(Data for this task):
-- ==== Sys2Proof/Machine/Touches.lean ====
section
/-! DEFINITION. The frame of the commands with a small reach: the parts of the state that each may change. A command that is not
listed reaches, by way of a core's instruction, a bus access or a reset, most of the state; its frame stands in its own statements. -/
namespace Sys2Proof.Machine

/-- The parts that hold these register fields. -/
def flds (l : List Fld) : List Part := l.map Part.fld
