/-- Exceptions, returns, refill mode and gates of the management core.
R267, R280 to R285, R288, R298: exceptions, returns and gates of the management core (shown with the supervisor stack in MC SRAM,
translation off and an empty store buffer): the frame of 14 words, the hidden record, privilege and vector; refill mode; RETI and
GRET with the checks of the record; GATE without arguments, and its faults; an entry at depth 32 resets the core.
Completes: gret, reti, trap, gate, interruptEntry.
Rests on the model's choices: machine checks (log entry 90) and refill mode (log entry 89). -/
def Obligations.ManagementCoreExceptions : Prop := ∀ (g : BitVec 8) (n : Fin 16) (src : Nat) (e : Exc) (pc : Int) (w d : List Int)
    (s v : State),
  let sp := s.get .coreP 5 7
  let depth := s.nat .XC_STATUS_DEPTH 5
  let plain (x : State) : Prop := x.get .XC_MMU_TEN = 0 ∧ x.get .XC_STATUS_RM 5 = 0 ∧ x.get .XC_STATUS_MCIP 5 = 0 ∧ x.stores = []
  let quiet (x : State) : Prop := x.get .coreOn 5 ≠ 0 ∧ x.get .divOn 5 = 0 ∧ x.get .macOn 5 = 0 ∧ ∀ y ∈ x.traps, y.core ≠ 5
  let two (z : Int) : List Int := [z % 65536, z / 65536 % 256]
  let sup (x : State) : Int := if x.get .swPriv 5 = 0 then 0 else 1
  let words (frame : Bool) (sp : Int) (w : List Int) : List StoreEnt := (List.range (w.length / 2)).map fun (i : Nat) =>
    ⟨5, [((sp + 2 * i).toNat, BitVec.ofInt 16 (w.getD (2 * i) 0)), ((sp + 2 * i + 1).toNat, BitVec.ofInt 16 (w.getD (2 * i + 1) 0))],
      (sp + 2 * i).toNat, true, frame⟩
  let enters (x : State) (pc cause faddr off : Int) (claimed : Int) (t : State) : Prop :=
    let sp := x.get .coreP 5 7
    let depth := x.nat .XC_STATUS_DEPTH 5
    t.stores = words true (sp - 14) (two pc ++ [swWord x 5, sup x + 2 * x.get .repOn 5 + 4 * x.get .loopOn 5, x.get .repCnt 5,
      x.get .loopCnt 5] ++ two (x.get .loopStart 5) ++ two (x.get .loopEnd 5) ++ two faddr ++ [cause, 0]) ∧
    t.get .coreP 5 7 = sp - 14 ∧ t.get .XC_STATUS_DEPTH 5 = depth + 1 ∧ t.get .recKind depth = 0 ∧ t.get .recPriv depth = sup x ∧
    t.get .recClaim depth = claimed ∧ t.get .swPriv 5 = 1 ∧ t.get .swIe 5 = 0 ∧ t.get .loopOn 5 = 0 ∧ t.get .repOn 5 = 0 ∧
    pcOf t 5 = 2048 * x.get .XC_VBASE 5 + off
  let cause := (e.vec : Int) + (if e.vec = 7 ∨ e.vec = 8 then 32 else 0) + (if e.wr then 64 else 0) + 256 * e.info
  let refills (t : State) : Prop := enters s pc cause e.faddr 44 0 t ∧ t.get .XC_STATUS_RM 5 = 1 ∧
    t.get .XC_TLBVA_VA = e.faddr % 2 ^ 24 ∧ t.get .XC_TLBVA_ASID = s.get .XC_ASID_ASID
  let room := 0x10000E ≤ sp ∧ sp ≤ 0x200000
  let b0 := s.atBoundary 5
  let b := b0.fetched 5 1
  let u0 := retireAll b0 5
  let u := u0.fetched 5 1
  let next (x : State) : State := endInstr x 5 1
  let frame := u.get .coreP 5 7
  let top := u.nat .XC_STATUS_DEPTH 5 - 1
  let deep := u.nat .XC_STATUS_DEPTH 5 ≠ 0
  let kind := u.get .recKind top
  let word (i : Nat) := w.getD i 0
  let ready := canIssue b0 5 = true ∧ u0.Ready 5 1 false ∧ u.get .swPriv 5 ≠ 0
  let returnFault (i : Instr) : Prop := exec i s = .next (takeException u 5 (pcOf u 5) { vec := 10 })
  let popped (t : State) : Prop := t.get .XC_STATUS_DEPTH 5 = u.get .XC_STATUS_DEPTH 5 - 1
  (quiet s → plain s → room → depth < 32 → e.vec ≠ 0 → e.vec ≠ 11 → enters s pc cause e.faddr (4 * e.vec) 0 (takeException s 5 pc e)) ∧
  (quiet s → plain s → room → depth < 32 → e.vec = 11 → refills (takeException s 5 pc e)) ∧
  (quiet s → s.get .XC_STATUS_RM 5 = 0 → 32 ≤ depth → e.vec ≠ 0 → takeException s 5 pc e = mcReset s 3) ∧
  (b0.Ready 5 1 false → plain b → 0x10000E ≤ b.get .coreP 5 7 → b.get .coreP 5 7 ≤ 0x200000 → b.nat .XC_STATUS_DEPTH 5 < 32 →
    Leads (exec (.trap 5 n) s) (enters (next b) (pcOf (next b) 5) (16 + n + 256 * n) 0 (4 * (16 + n)) 0)) ∧
  (takesInterrupts s 5 = true → quiet s → plain s → room → depth < 32 → presented s 5 = some src →
    Leads (exec (.interruptEntry 5) s) fun t => enters s (pcOf s 5) (128 + 256 * src) 0 (128 + 4 * src) 1 t ∧
      t.get .IR_SRCST_ACT src = 1) ∧
  (ready → deep → kind = 2 → returnFault (.reti 5)) ∧
  (ready → ¬deep ∨ kind ≠ 2 → returnFault (.gret 5)) ∧
  (ready → ¬deep ∨ kind ≠ 2 → load u 5 true frame 14 = (.ok w, v) → v.get .coreOn 5 ≠ 0 → w.length = 14 →
    (deep → bitAt (word 2) 8 = true → v.get .recPriv top = 0 → exec (.reti 5) s = .next (takeException v 5 (pcOf v 5) { vec := 10 })) ∧
    (deep → v.get .recClaim top = 0 → bitAt (word 2) 8 = false ∨ v.get .recPriv top ≠ 0 → bitAt (word 2) 7 = false →
      Leads (exec (.reti 5) s) fun t => pcOf t 5 = (word 0 + 65536 * (word 1 % 256)) % 2 ^ 24 ∧
      t.get .coreP 5 7 = (frame + 14) % 2 ^ 24 ∧ popped t ∧
      t.get .repOn 5 = word 3 / 2 % 2 ∧ t.get .loopOn 5 = word 3 / 4 % 2 ∧ t.get .repCnt 5 = word 4 ∧ t.get .loopCnt 5 = word 5 ∧
      t.get .loopStart 5 = word 6 + 65536 * (word 7 % 256) ∧ t.get .loopEnd 5 = word 8 + 65536 * (word 9 % 256) ∧
      ∀ q ∈ [(Fld.swC, 0), (.swV, 1), (.swZ, 2), (.swN, 3), (.swSat, 4), (.swDz, 5), (.swDzt, 6), (.swIe, 7), (.swPriv, 8)],
        FlagAt v t 5 q.1 (some (bitAt (word 2) q.2)))) ∧
  (ready → deep → kind = 2 → load u 5 true frame 8 = (.ok w, v) → v.get .coreOn 5 ≠ 0 → w.length = 8 →
    (bitAt (word 6) 8 = true → v.get .recPriv top = 0 → exec (.gret 5) s = .next (takeException v 5 (pcOf v 5) { vec := 10 })) ∧
    (bitAt (word 6) 8 = false ∨ v.get .recPriv top ≠ 0 → Leads (exec (.gret 5) s) fun t =>
      pcOf t 5 = (word 4 + 65536 * (word 5 % 256)) % 2 ^ 24 ∧ t.get .coreP 5 7 = (frame + 8) % 2 ^ 24 ∧ popped t ∧
      t.get .swPriv 5 = word 6 / 256 % 2 ∧ t.get .swIe 5 = word 6 / 128 % 2 ∧
      ∀ f ∈ [Fld.swN, .swZ, .swC, .swV, .swSat, .swDz, .swDzt], t.get f 5 = v.get f 5)) ∧
  (∀ k : CoreId, (k : Nat) ≠ 5 → canIssue (s.atBoundary k) k = true → (retireAll (s.atBoundary k) k).Ready k 1 false →
    let x := (retireAll (s.atBoundary k) k).fetched k 1;
    ∀ i ∈ [Instr.gate k g, .gret k], exec i s = .next (takeException x k (pcOf x k) { vec := 1 })) ∧
  (canIssue b0 5 = true → u0.Ready 5 1 false →
    (¬(0x100000 ≤ u.nat .XC_GTBASE + 16 * g.toNat ∧ u.nat .XC_GTBASE + 16 * g.toNat + 15 < 0x200000) →
      exec (.gate 5 g) s = .next (takeException u 5 (pcOf u 5) { vec := 9, info := g.toNat, faddr := 1 })) ∧
    (gateDescriptor u g.toNat = (.ok d, v) → v.get .coreOn 5 ≠ 0 → bitAt (d.getD 2 0) 0 = false →
      exec (.gate 5 g) s = .next (takeException v 5 (pcOf v 5) { vec := 9, info := g.toNat, faddr := 1 })) ∧
    (gateDescriptor u g.toNat = (.ok d, v) → v.get .coreOn 5 ≠ 0 → d.getD 2 0 = 1 → d.getD 3 0 = 0 → u.get .swPriv 5 = 0 →
      exec (.gate 5 g) s = .next (takeException v 5 (pcOf v 5) { vec := 9, info := g.toNat, faddr := 2 })) ∧
    (gateDescriptor u g.toNat = (.ok d, v) → d.getD 2 0 = 3 ∨ (d.getD 2 0 = 1 ∧ u.get .swPriv 5 ≠ 0) → d.getD 3 0 = 0 → plain u → u.get .coreOn 5 ≠ 0 →
      0x100008 ≤ frame → frame ≤ 0x200000 → u.nat .XC_STATUS_DEPTH 5 < 32 → Leads (exec (.gate 5 g) s) fun t =>
      pcOf t 5 = (d.getD 0 0 + 65536 * (d.getD 1 0 % 256)) % 2 ^ 24 ∧ t.get .swPriv 5 = 1 ∧ t.get .swIe 5 = u.get .swIe 5 ∧
      t.get .coreP 5 7 = frame - 8 ∧ t.get .coreUsp = u.get .coreUsp ∧ t.get .XC_STATUS_DEPTH 5 = top + (if deep then 2 else 1) ∧
      t.get .recKind (if deep then top + 1 else 0) = 2 ∧ t.get .recPriv (if deep then top + 1 else 0) = sup u ∧
      t.stores = words false (frame - 8) ([0, 0, 0, 0] ++ two (pcOf (next u) 5) ++ [swWord u 5, g.toNat])))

(What is being asked):
Verbatim output is expected for the lines from the start of the data to the line in which "let sp := s.get .coreP 5 7" appears, both included.

(Reply):
-- ==== Sys2Proof/Machine/Touches.lean ====
section
/-! DEFINITION. The frame of the commands with a small reach: the parts of the state that each may change. A command that is not
listed reaches, by way of a core's instruction, a bus access or a reset, most of the state; its frame stands in its own statements. -/
namespace Sys2Proof.Machine

/-- The parts that hold these register fields. -/
def flds (l : List Fld) : List Part := l.map Part.fld
/-- Exceptions, returns, refill mode and gates of the management core.
R267, R280 to R285, R288, R298: exceptions, returns and gates of the management core (shown with the supervisor stack in MC SRAM,
translation off and an empty store buffer): the frame of 14 words, the hidden record, privilege and vector; refill mode; RETI and
GRET with the checks of the record; GATE without arguments, and its faults; an entry at depth 32 resets the core.
Completes: gret, reti, trap, gate, interruptEntry.
Rests on the model's choices: machine checks (log entry 90) and refill mode (log entry 89). -/
def Obligations.ManagementCoreExceptions : Prop := ∀ (g : BitVec 8) (n : Fin 16) (src : Nat) (e : Exc) (pc : Int) (w d : List Int)
    (s v : State),
  let sp := s.get .coreP 5 7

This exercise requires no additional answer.